I hadn't thought through that scenario, but the suggestion makes sense and is definitely what I would have expected as a user of the API.

teddink commented 8 years ago

Makes perfect sense to me - having multiple events would be confusing and could cause other issues for interop if the implementations diverge for a time while we wait for ship vehicles and ship dates.

RByers commented 8 years ago

For reference this automatic capturing behavior is defined for iOS here, in particular:

Note: A touch object is associated with its hit-test view for its lifetime, even if the touch later moves outside the view.

Android is more complex and less well documented. The best overview I've been able to find is here. Basically when the first finger goes down, views can register their interest in the touch, including the ability to intercept future events (for that finger or additional fingers). Then movement events are sent only to the intercepting view, or views which explicitly registered interest (i.e. hit-testing is typically only done of the first down). The most interesting parts of this logic are implemented in ViewGroup.dispatchTouchEvent. UIScrollView takes advantage of intercepting so that in the common case of scrolling, events are dispatched directly to that view.

RByers commented 8 years ago

Here's a summary of the argument and data I presented on this at the implementation hackathon:

We (Chrome team) feel apps being able to deliver reliable 60fps JS-driven dragging on mobile devices is essential for the web to effectively compete with native mobile platforms. In such scenarios there's 16ms per frame to get work done, and we generally aim to leave at least 2/3rds of that for developer-written JS. That gives the engine a budget of 6ms per frame. Chrome Android data from the field (see below) indicates a median hit-test time of 0.5ms, which would be a substantial 8% of this 6ms budget. Worse, the 95th percentile is 6ms and the 99th percentile hit-test time is 20ms - so in many scenarios the hit-test time alone would make it impossible to meet this budget.

Therefore we feel it's critical that developers aren't subject to this cost unless they explicitly opt-into it by requesting a feature that requires it. It's possible that we could reduce this time dramatically by a complete re-write of our hit-test system, but that would be a major undertaking - probably delaying our ability to ship pointer events by at least a year. Even then we'd be unlikely to see such a huge improvement that we'd be comfortable imposing this penalty on the web when Android and iOS don't have such a design.

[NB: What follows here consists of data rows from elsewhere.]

-- ==== Sys2Proof/Machine/Operator.lean ====
section
/-! DEFINITION. The commands of the request engine (chapter 8). -/

namespace Sys2Proof.Machine

/-- STEP_TIMING (R129): the steps of every slot are brought up to date with its sweep count, and R130 follows. A sweep sent does this
within its own event (log entry 3). -/
def execStepTiming (s : State) : Host.Outcome State Fault Refusal :=
  match s.active? with
  | none => .next s
  | some b => .next (s.onRequest fun r => r.bringUpToDate b (Slot.updateSteps b) s.now)

/-- PROOF_TIME_EXPIRY (R130): every slot whose steps are all DONE and whose count has reached its proof count ends NOT_PROVED. -/
def execProofTimeExpiry (s : State) : Host.Outcome State Fault Refusal :=
  match s.active? with
  | none => .next s
  | some b => .next (s.onRequest fun r => r.endSlots (fun sl => decide (sl.ending b = some .notProved)) .notProved s.now none)

/-- WATCHDOG_EXPIRY (R119): once the watchdog time of the active bank has passed since the last matching keepalive, the watchdog expired
flag becomes true. Where it has not, as after a matching keepalive taken first (R136), the watchdog does not expire and nothing
changes. -/
def execWatchdogExpiry (s : State) : Host.Outcome State Fault Refusal :=
  match s.active?, s.request.lastKeepalive with
  | some b, some a =>
    if b.counts.watchdog ≤ s.clock.own - a then
      .next (((Event.start s).onState fun s => s.onRequest fun r => { r with expired := true }).judgeAuthority s.now).close
    else .next s
  | _, _ => .next s

/-- KEEPALIVE's content: the issue length, 0 to 60, and that many bytes (R167, R178). -/
def keepaliveForm (content : List Byte) : Bool :=
  decide (1 ≤ content.length) && decide ((byteAt content 0).toNat ≤ 60) && decide (content.length = 1 + (byteAt content 0).toNat)

/-- The request engine takes a keepalive at its own count `own`: it matches or it does not (R119). -/
def RequestEngine.takeKeepalive (r : RequestEngine) (own : Nat) (matching : Bool) : RequestEngine :=
  if matching then { r with lastKeepalive := some own, expired := false, mismatch := false } else { r with mismatch := true }

/-- KEEPALIVE (R119): its issue string is compared with the active bank's TI item, and authority is judged again. -/
def execKeepalive (s : State) : Host.Outcome State Fault Refusal :=
  .next (s.control 0x40 keepaliveForm fun s x =>
    match s.active? with
    | none => s
    | some b =>
      (((Event.start s).onState fun s => s.onRequest fun r =>
        r.takeKeepalive s.clock.own (decide (b.memory.issueValue? keywordTI = some (x.content.drop 1)))).judgeAuthority s.now).close)

/-- The first check of R126 that an OPERATE fails, after the free place: its result, if one does. -/
def State.operateRefusal (s : State) (b : Bank) (tag : Word16) (q : Nat) : Option RequestResult :=
  let outputs := b.memory.pointOutputs q
  if !s.request.authority then some .notAuthorised
  else if !b.memory.defined q then some .undefinedPoint
  else if s.request.occupied.any fun sl => decide (sl.tag = tag) then some .duplicateTag
  else if outputs.any s.request.blocked.contains then some .outputBlocked
  else if s.request.occupied.any fun sl => (b.memory.pointOutputs sl.point).any outputs.contains then some .outputBusy
  else if s.request.slots.all Option.isSome then some .noSlot
  else none

/-- The lowest-numbered free slot is occupied (R127). -/
def occupy (sl : Slot) : List (Option Slot) → List (Option Slot)
  | [] => []
  | none :: rest => some sl :: rest
  | some x :: rest => some x :: occupy sl rest

/-- The slot of an accepted OPERATE (R127): steps of start delay 0 are ON, the others WAITING. -/
def Bank.newSlot (b : Bank) (tag : Word16) (q : Nat) (now : Stamp) : Slot :=
  { tag := tag, point := q, state := .running, accepted := now, count := 0,
    steps := (b.pointCounts q).steps.map fun dh => if dh.1 = 0 then .on else .waiting }

/-- An OPERATE that passes every check is accepted (R127): its slot is occupied, or, with the proof met already, it ends PROVED in
the same event and its slot stands free again. -/
def State.acceptOperate (s : State) (b : Bank) (tag : Word16) (q : Nat) : State :=
  let sl := b.newSlot tag q s.now
  if s.proofStands b.memory q then s.onRequest fun r => r.place (sl.outcome .proved s.now none)
  else s.onRequest fun r => { r with slots := occupy sl r.slots }

/-- An OPERATE or a CANCEL that finds no free place is discarded whole and counted (R124). -/
def RequestEngine.discard (r : RequestEngine) : RequestEngine := { r with discarded := r.discarded + 1 }

/-- The request engine takes an OPERATE (R124, R126, R127). -/
def State.takeOperate (s : State) (b : Bank) (tag : Word16) (q : Nat) : State :=
  if !s.request.freePlace then s.onRequest RequestEngine.discard
  else
    match s.operateRefusal b tag q with
    | none => s.acceptOperate b tag q
    | some result =>
      s.onRequest fun r => r.place
        { tag := tag, point := some q, result := result, stamp := s.now,
          reasons := if result = .notAuthorised then some r.reasons else none }

/-- OPERATE (R126). -/
def execOperate (s : State) : Host.Outcome State Fault Refusal :=
  .next (s.control 0x41 (exactly 1) fun s x =>
    match s.active? with
    | none => s
    | some b => s.takeOperate b x.tag (fieldAt x.content 0 1))

/-- The request engine takes a CANCEL that names `tag` (R132). -/
def State.takeCancel (s : State) (tag : Word16) : State :=
  if s.request.occupied.any fun sl => decide (sl.tag = tag) then
    s.onRequest fun r => r.endSlots (fun sl => decide (sl.tag = tag)) .cancelled s.now none
  else if s.request.freePlace then
    s.onRequest fun r => r.place { tag := tag, point := none, result := .noSuchRequest, stamp := s.now, reasons := none }
  else s.onRequest RequestEngine.discard

/-- CANCEL (R132): the tag of the request is its content. -/
def execCancel (s : State) : Host.Outcome State Fault Refusal :=
  .next (s.control 0x42 (exactly 2) fun s x => s.takeCancel (BitVec.ofNat 16 (fieldAt x.content 0 2)))

/-- An output leaves the blocked-output set, its grace count 0 (R135). -/
def RequestEngine.unblock (r : RequestEngine) (key : Nat) : RequestEngine :=
  { r with
    blocked := r.blocked.filter fun k => decide (k ≠ key),
    carried := if (r.carriedOf key).grace = 0 then r.carried else keyedPut key { (r.carriedOf key) with grace := 0 } r.carried }

/-- CLEAR_OUTPUT_BLOCK (R135). -/
def execClearOutputBlock (s : State) : Host.Outcome State Fault Refusal :=
  .next (s.management 0x26 Rights.allowMaintain (exactly 2) fun s x =>
    s.unlessChecking x 0x26 fun s x =>
      let p := fieldAt x.content 0 1
      let o := fieldAt x.content 1 1
      if s.active?.isNone then s.refuse x 0x26 .noActive
      else if 32 ≤ p ∨ 16 ≤ o then s.refuse x 0x26 .badIndex
      else if !s.request.blocked.contains (outputKey p o) then s.refuse x 0x26 .notBlocked
      else
        ((((Event.start s).onState fun s => s.onRequest fun r => r.unblock (outputKey p o)).judgeOutputs s.now).close).answer x 0x26 .ok [])

end Sys2Proof.Machine
end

Chrome Android hit-test times graph

RByers commented 8 years ago

Also we discussed at the hackathon that the best way to proceed on this was probably to create a spec branch that includes the changes we want for this (implicit capture for touch and the "capture circumvents hit-testing" in #61). We have some PRs all ready, but it'll be easiest to discuss / tweak if we just keep these changes in a branch in this repo for now (with the same review process as for landing spec changes in master). @NavidZ / @patrickhlauke OK with you?

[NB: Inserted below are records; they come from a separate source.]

-- ==== Sys2Proof/Machine/Reporting.lean ====
section
/-! DEFINITION. The commands of the report unit (chapter 7). -/

namespace Sys2Proof.Machine

/-- REPORT_PERIOD_EXPIRY (R109, R110): the report period timer has run out. With the timer stopped or still running, as after a restart
that has started it again (R109), or with no bank active, the event cannot occur, and nothing changes. -/
def execReportPeriodExpiry (s : State) : Host.Outcome State Fault Refusal :=
  match s.active?, s.report.timer with
  | some b, some 0 => .next (s.emitFrame b)
  | _, _ => .next s

/-- The time base is loaded with `t` and the TIME_SET marker offered (steps 1 to 3 of R102). -/
def ReportUnit.setTime (r : ReportUnit) (t : Stamp) : ReportUnit :=
  ({ r with timeBase := t, timeValid := true }).offerMarker (.timeSet t r.timeBase)

/-- A SET_TIME is carried out (R102): a first setting hands on TIME_VALID as a round of its own, behind the marker. -/
def State.setTime (s : State) (t : Stamp) : State :=
  let s1 := { s with report := s.report.setTime t }
  if s.report.timeValid then s1 else ((Event.start s1).setCondition 6 true t).close

/-- SET_TIME (R102). -/
def execSetTime (s : State) : Host.Outcome State Fault Refusal :=
  .next (s.management 0x20 Rights.allowSetTime (exactly 6) fun s x =>
    s.unlessChecking x 0x20 fun s x => (s.setTime (BitVec.ofNat 48 (fieldAt x.content 0 6))).answer x 0x20 .ok [])

end Sys2Proof.Machine
end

RByers commented 8 years ago

Split the discussion of changing mouse behavior out to #125 - if we take a long-term approach to that (as opposed to this v2-blocking bug) then maybe it's only a little insane?

patrickhlauke commented 8 years ago

happy to have it done in a branch, yes...would help to be able to see the proposed stuff in context

RByers commented 8 years ago

Created the reduce-hit-tests branch and wrote an initial PR for it: #129. Once this PR lands, I'll update the main README.md to mention the branch and contain a link to that version as well.